Credentials and Environment Variables

Access to the Mantik platform is granted by passing username and password. The Python library will use these credentials go generate an access token (JWT).

For security reasons, we follow the policy of handling credentials via environment variables instead of hardcoding them into code or configs.

The usage of Mantik platform requires several environment variables to be set on the client side:

Attention

In order for the tracking to work properly, the compute resources must be able to access the tracking URI. In collaboration with the Jülich Supercomputing Center, their compute facilities (JUWELS, JURECA, JUSUF) allow access to the Mantik platform from compute nodes.

For convenience, we suggest you put these variables into an .env file and source it:

source .env

to set all required environment variables as described below.

Danger

To avoid committing your credentials to your git repository, add the .env file to your .gitignore.

It is also possible to add it to your global gitignore (~/.config/git/ignore) to ignore it system-wide.

Storing external HPC credentials safely

You can set your external credentials that are required for accessing the respective HPC site with the following environment variables:

  • MANTIK_UNICORE_USERNAME: Your common username for accessing the HPC site

  • MANTIK_UNICORE_PASSWORD: The respective password

  • MANTIK_FIRECREST_CLIENT_ID: The OIDC client ID of the OAuth client.

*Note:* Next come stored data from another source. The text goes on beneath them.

/-- R411: for canonical operands MSUB's result is the difference modulo the modulus, and canonical; subtracting undoes
adding; and adding the additive inverse gives 0. -/
def Obligations.MsubCanonical : Prop :=
  (∀ (ms : BitVec 2) (rd rs1 rs2 : VReg) (s : State) (m : Word), s.modval ms = .ok m →
    s.vValid rs1 = true → s.vValid rs2 = true →
    (s.vReg rs1).toNat < m.toNat → (s.vReg rs2).toNat < m.toNat →
      ∃ x : Word, exec (.msub ms rd rs1 rs2) s = .next (s.writeV rd x).advance ∧
        (x.toNat : Int) = ((s.vReg rs1).toNat - (s.vReg rs2).toNat : Int) % m.toNat ∧ x.toNat < m.toNat) ∧
  (∀ (ms : BitVec 2) (rd rs1 rs2 : VReg) (s : State) (m : Word), s.modval ms = .ok m →
    s.vValid rs1 = true → s.vValid rs2 = true →
    (s.vReg rs1).toNat < m.toNat → (s.vReg rs2).toNat < m.toNat → rd ≠ rs2 →
      ∃ t u, exec (.madd ms rd rs1 rs2) s = .next t ∧ exec (.msub ms rd rd rs2) t = .next u ∧
        u.vReg rd = s.vReg rs1) ∧
  (∀ (ms : BitVec 2) (rd rs1 rs2 : VReg) (s : State) (m : Word), s.modval ms = .ok m →
    s.vValid rs1 = true → s.vValid rs2 = true → s.vReg rs1 = m → (s.vReg rs2).toNat < m.toNat → rd ≠ rs2 →
      ∃ t u, exec (.msub ms rd rs1 rs2) s = .next t ∧ exec (.madd ms rd rs2 rd) t = .next u ∧ u.vReg rd = 0#256)

/-- MMUL with valid sources and a usable modulus completes with the product, fully reduced, for any operands (R420). -/
def Obligations.MmulResult : Prop :=
  ∀ (ms : BitVec 2) (rd rs1 rs2 : VReg) (s : State) (m : Word), s.modval ms = .ok m →
    s.vValid rs1 = true → s.vValid rs2 = true → (ms = 2#2 → m.toNat % 2 = 1 ∧ 3 ≤ m.toNat) →
      ∃ x : Word, exec (.mmul ms rd rs1 rs2) s = .next (s.writeV rd x).advance ∧
        x.toNat = (s.vReg rs1).toNat * (s.vReg rs2).toNat % m.toNat ∧ x.toNat < m.toNat

/-- MINV with a valid source, a usable modulus and an operand prime to it completes with the one inverse from 1 to
m - 1 (R440). -/
def Obligations.MinvResult : Prop :=
  ∀ (ms : BitVec 2) (rd rs1 : VReg) (s : State) (m : Word), s.modval ms = .ok m →
    s.vValid rs1 = true → (ms = 2#2 → m.toNat % 2 = 1 ∧ 3 ≤ m.toNat) →
    Nat.gcd ((s.vReg rs1).toNat % m.toNat) m.toNat = 1 →
      ∃ x : Word, exec (.minv ms rd rs1) s = .next (s.writeV rd x).advance ∧
        1 ≤ x.toNat ∧ x.toNat ≤ m.toNat - 1 ∧ (s.vReg rs1).toNat % m.toNat * x.toNat % m.toNat = 1 ∧
        ∀ c, 1 ≤ c → c ≤ m.toNat - 1 → (s.vReg rs1).toNat % m.toNat * c % m.toNat = 1 → c = x.toNat

/-- R906: MINV raises E_NO_INVERSE exactly when its reduced operand has no inverse modulo the selected modulus; for P and N
this means exactly that the operand is 0 modulo the modulus; the group-law instructions never raise it. -/
def Obligations.NoInverseRaised : Prop :=
  (∀ (ms : BitVec 2) (rd rs1 : VReg) (s : State) (m : Word), s.modval ms = .ok m →
    s.vValid rs1 = true → (ms = 2#2 → m.toNat % 2 = 1 ∧ 3 ≤ m.toNat) →
      (exec (.minv ms rd rs1) s = .next (s.raise .noInverse (encode (.minv ms rd rs1))) ↔
        ¬ ∃ c, (s.vReg rs1).toNat % m.toNat * c % m.toNat = 1)) ∧
  (∀ (ms : BitVec 2) (rd rs1 : VReg) (s : State) (m : Word), s.modval ms = .ok m → (ms = 0#2 ∨ ms = 1#2) →
    s.vValid rs1 = true →
      (exec (.minv ms rd rs1) s = .next (s.raise .noInverse (encode (.minv ms rd rs1))) ↔
        (s.vReg rs1).toNat % m.toNat = 0)) ∧
  (∀ (rd rs1 rs2 : BitVec 4) (s t : State) (w : CmdWord),
    (exec (.padd rd rs1 rs2) s = .next t ∨ exec (.pdbl rd rs1) s = .next t ∨ exec (.pmul rd rs1 rs2) s = .next t) →
      t ≠ s.raise .noInverse w)

/-- R905: MMUL and MINV with ms = 2 and M even or below 3 raise E_MODULUS, code 4; nothing else ever does. -/
def Obligations.ModulusRaised : Prop :=
  (∀ (rd rs1 rs2 : VReg) (s : State), s.validM = true → s.vValid rs1 = true → s.vValid rs2 = true →
    (s.m.toNat % 2 = 0 ∨ s.m.toNat < 3) →
      exec (.mmul 2#2 rd rs1 rs2) s = .next (s.raise .modulus (encode (.mmul 2#2 rd rs1 rs2))) ∧
      exec (.minv 2#2 rd rs1) s = .next (s.raise .modulus (encode (.minv 2#2 rd rs1)))) ∧
  (∀ (i : Instr) (s t : State) (w : CmdWord), s.runState = .busy → exec i s = .next t →
    t = s.raise .modulus w →
    t.cause = 4#4 ∧ (s.m.toNat % 2 = 0 ∨ s.m.toNat < 3) ∧
    ((∃ rd rs1 rs2, i = .mmul 2#2 rd rs1 rs2) ∨ ∃ rd rs1, i = .minv 2#2 rd rs1))

/-- CMPGE with valid sources completes: F says whether the first operand is at least the second, unsigned, and nothing
but F and pc changes (R460). -/
def Obligations.CmpgeResult : Prop :=
  ∀ (rs1 rs2 : VReg) (s : State), s.vValid rs1 = true → s.vValid rs2 = true →
    exec (.cmpge rs1 rs2) s =
      .next { s with f := decide ((s.vReg rs2).toNat ≤ (s.vReg rs1).toNat), pc := s.pc + 1#9 }

/-- R904: an instruction that names an invalid V or Q register as a source, or reads M while it is invalid, raises
E_UNINIT, code 3, before any other check; and it raises it in no other case. -/
def Obligations.UninitRaised : Prop :=
  (∀ (i : Instr) (s : State), i.WellFormed = true →
    ((∃ r ∈ i.vSources, s.vValid r = false) ∨ (∃ r ∈ i.qSources, s.qValid r = false) ∨
      (i.readsM = true ∧ s.validM = false)) →
      exec i s = .next (s.raise .uninit (encode i)) ∧ (s.raise .uninit (encode i)).cause = 3#4) ∧
  (∀ (i : Instr) (s t : State) (w : CmdWord), s.runState = .busy → exec i s = .next t →
    t = s.raise .uninit w →
    (∃ r ∈ i.vSources, s.vValid r = false) ∨ (∃ r ∈ i.qSources, s.qValid r = false) ∨
      (i.readsM = true ∧ s.validM = false))

/-! ## Points (spec/41_point_ops) -/

/-- MKPT with valid sources: the range check, then the curve check, then the point (R510). -/
def Obligations.MkptChecksThenWrites : Prop :=
  ∀ (rd : QReg) (rs1 rs2 : VReg) (s : State), s.vValid rs1 = true → s.vValid rs2 = true →
    ((primeP ≤ (s.vReg rs1).toNat ∨ primeP ≤ (s.vReg rs2).toNat) →
      exec (.mkpt rd rs1 rs2) s = .next (s.raise .invalidEncoding (encode (.mkpt rd rs1 rs2)))) ∧
    ((s.vReg rs1).toNat < primeP → (s.vReg rs2).toNat < primeP →
      fieldOf (s.vReg rs2) ^ 2 ≠ fieldOf (s.vReg rs1) ^ 3 + 7 →
      exec (.mkpt rd rs1 rs2) s = .next (s.raise .invalidPoint (encode (.mkpt rd rs1 rs2)))) ∧
    ((s.vReg rs1).toNat < primeP → (s.vReg rs2).toNat < primeP →
      fieldOf (s.vReg rs2) ^ 2 = fieldOf (s.vReg rs1) ^ 3 + 7 →
      exec (.mkpt rd rs1 rs2) s = .next (s.writeQ rd (.aff (s.vReg rs1) (s.vReg rs2))).advance)

/-- MKINF completes in every state, PMOV with a valid source: the point they write. PTINF with a valid source completes:
F says whether the point is infinity. PTX and PTY of a valid register that holds an affine point complete with its
coordinate (R511 to R515). -/
def Obligations.PointMovesAndReads : Prop :=
  (∀ (rd : QReg) (s : State), exec (.mkinf rd) s = .next (s.writeQ rd .inf).advance) ∧
  (∀ (rd rs1 : QReg) (s : State), s.qValid rs1 = true →
    exec (.pmov rd rs1) s = .next (s.writeQ rd (s.qReg rs1)).advance) ∧
  (∀ (rs1 : QReg) (s : State), s.qValid rs1 = true →
    exec (.ptinf rs1) s = .next { s with f := decide (s.qReg rs1 = .inf), pc := s.pc + 1#9 }) ∧
  (∀ (rd : VReg) (rs1 : QReg) (s : State) (x y : Word), s.qValid rs1 = true → s.qReg rs1 = .aff x y →
    exec (.ptx rd rs1) s = .next (s.writeV rd x).advance ∧ exec (.pty rd rs1) s = .next (s.writeV rd y).advance)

  • MANTIK_FIRECREST_CLIENT_SECRET: The respective client secret.

For further details on how to create an OIDC client with a secret, see Supported HPC Sites.

However, credentials can be stored as a Connection on Mantik. In this case, the above environment variables are not required.

Instead, the Connection UUID containing your credentials must be passed to the Python client, or to the CLI commands with the --connection-id flag.

Using the Connection is the preferred way to handle external credentials.

Optional Environment variables

When using the CLI to submit runs via command line or transfer files via Mantik’s Remote File Service, multiple project-related IDs are needed. To simplify this process and avoid specifying them as options each time you run a command, you can save these IDs as environment variables. These environment variables include:

  • MANTIK_PROJECT_ID

  • MANTIK_EXPERIMENT_REPOSITORY_ID

  • MANTIK_DATA_REPOSITORY_ID

  • MANTIK_CODE_REPOSITORY_ID

Example .env file

# .env

# Required environment variables for tracking to Mantik the MLflow server
export MANTIK_USERNAME=<user>
export MANTIK_PASSWORD='<password>'
export MLFLOW_TRACKING_URI=https://api.cloud.mantik.ai/tracking/
export MANTIK_API_URL=https://api.cloud.mantik.ai/

# Required environment variables for remote execution on HPC via UNICORE.
export MANTIK_COMPUTE_BUDGET_ACCOUNT=<compute project>

Important

  • The MLFLOW_TRACKING_URI and MANTIK_API_URL:

    • requires the https:// prefix,

    • has to be the base URL of the Mantik platform in the form https://<host>.<domain>, e.g. export MLFLOW_TRACKING_URI=https://api.cloud.mantik.ai/tracking. It’s important that the URI has to be the root path!

  • Set passwords into single quotes (’) to avoid it being interpreted as bash syntax.

Mantik Runtime Environment Variables

When submitting a run, the below environment variables are internally configured by Mantik and available in the run’s environment at runtime:

  • MANTIK_GIT_REF: Branch or commit of the Code Repository used for run submission

  • MANTIK_WORKING_DIRECTORY: Working directory of the run on the HPC site

  • MLFLOW_EXPERIMENT_ID: MLflow Experiment ID of the experiment the run was created for (not equal to the Mantik Experiment ID)

  • MLFLOW_RUN_ID: MLflow run ID of the run created by Mantik (not necessarily equal to the Mantik Run ID)

  • MLFLOW_RUN_NAME: Name of the MLflow run created by Mantik

  • MLFLOW_TRACKING_TOKEN: JWT used for authenticating at the Mantik and MLflow API

  • MLFLOW_TRACKING_URI: MLflow API URL of Mantik

Attention

The MLFLOW_TRACKING_USERNAME and MLFLOW_TRACKING_PASSWORD environment variables are automatically preferred over MLFLOW_TRACKING_TOKEN by the MLflow client when sending requests to the MLflow API. Thus, if those environment variables are set, requests to Mantik’s MLFlow API will fail since it expects the JWT set as MLFLOW_TRACKING_TOKEN.